## The problem:
In the entries that follow, find the line containing "(Memory.writeBytes s.mem s.readyToFetch.pc.toNat", then output exactly every line from the first through that one.

• • • •

-- ==== Sys2Proof/Machine/Fetch.lean ====
section
/-! DEFINITION. The fetch and decode part of a step (spec/40_cycle.md R111), and storing a word where the next step fetches. -/

namespace Sys2Proof.Machine

/-- A step that executes the decoded instruction with `run` (R111, R113, R116, R121): nothing in FAULTED; a fetch fault
records word 0; a word that is no instruction raises INVALID_OPCODE with the word. -/
def stepBy (run : Instr → State → Outcome) (s : State) : Outcome :=
  match s.fault with
  | some _ => .next s
  | none =>
    match fetch16 s.mem s.pc.toNat with
    | .error r => enterFaulted 0#16 r s
    | .ok w =>
      match decodeWord w with
      | .error _ => enterFaulted w ⟨.invalidOpcode, 0#16⟩ s
      | .ok i => run i s

/-- The instruction a step at this state fetches and decodes, if there is one. -/
def State.nextInstr (s : State) : Option Instr :=
  match fetch16 s.mem s.pc.toNat with
  | .error _ => none
  | .ok w => (decodeWord w).toOption

/-- What a fetch at this state needs: RUNNING, and a `pc` whose two bytes are in memory (else the load address). -/
def State.readyToFetch (s : State) : State :=
  (s.setFault none).setPc (if s.pc.toNat + 1 < memorySize then s.pc else BitVec.ofNat 16 loadAddress)

/-- The state with a word stored big-endian at `pc`, ready to be fetched. -/
def State.storeAtPc (s : State) (w : Word) : State :=
  s.readyToFetch.setMem
    (Memory.writeBytes s.mem s.readyToFetch.pc.toNat [highByte w, lowByte w])

end Sys2Proof.Machine
end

• • • •

## Exercise response:
-- ==== Sys2Proof/Machine/Fetch.lean ====
section
/-! DEFINITION. The fetch and decode part of a step (spec/40_cycle.md R111), and storing a word where the next step fetches. -/

namespace Sys2Proof.Machine

/-- A step that executes the decoded instruction with `run` (R111, R113, R116, R121): nothing in FAULTED; a fetch fault
records word 0; a word that is no instruction raises INVALID_OPCODE with the word. -/
def stepBy (run : Instr → State → Outcome) (s : State) : Outcome :=
  match s.fault with
  | some _ => .next s
  | none =>
    match fetch16 s.mem s.pc.toNat with
    | .error r => enterFaulted 0#16 r s
    | .ok w =>
      match decodeWord w with
      | .error _ => enterFaulted w ⟨.invalidOpcode, 0#16⟩ s
      | .ok i => run i s

/-- The instruction a step at this state fetches and decodes, if there is one. -/
def State.nextInstr (s : State) : Option Instr :=
  match fetch16 s.mem s.pc.toNat with
  | .error _ => none
  | .ok w => (decodeWord w).toOption

/-- What a fetch at this state needs: RUNNING, and a `pc` whose two bytes are in memory (else the load address). -/
def State.readyToFetch (s : State) : State :=
  (s.setFault none).setPc (if s.pc.toNat + 1 < memorySize then s.pc else BitVec.ofNat 16 loadAddress)

/-- The state with a word stored big-endian at `pc`, ready to be fetched. -/
def State.storeAtPc (s : State) (w : Word) : State :=
  s.readyToFetch.setMem
    (Memory.writeBytes s.mem s.readyToFetch.pc.toNat [highByte w, lowByte w])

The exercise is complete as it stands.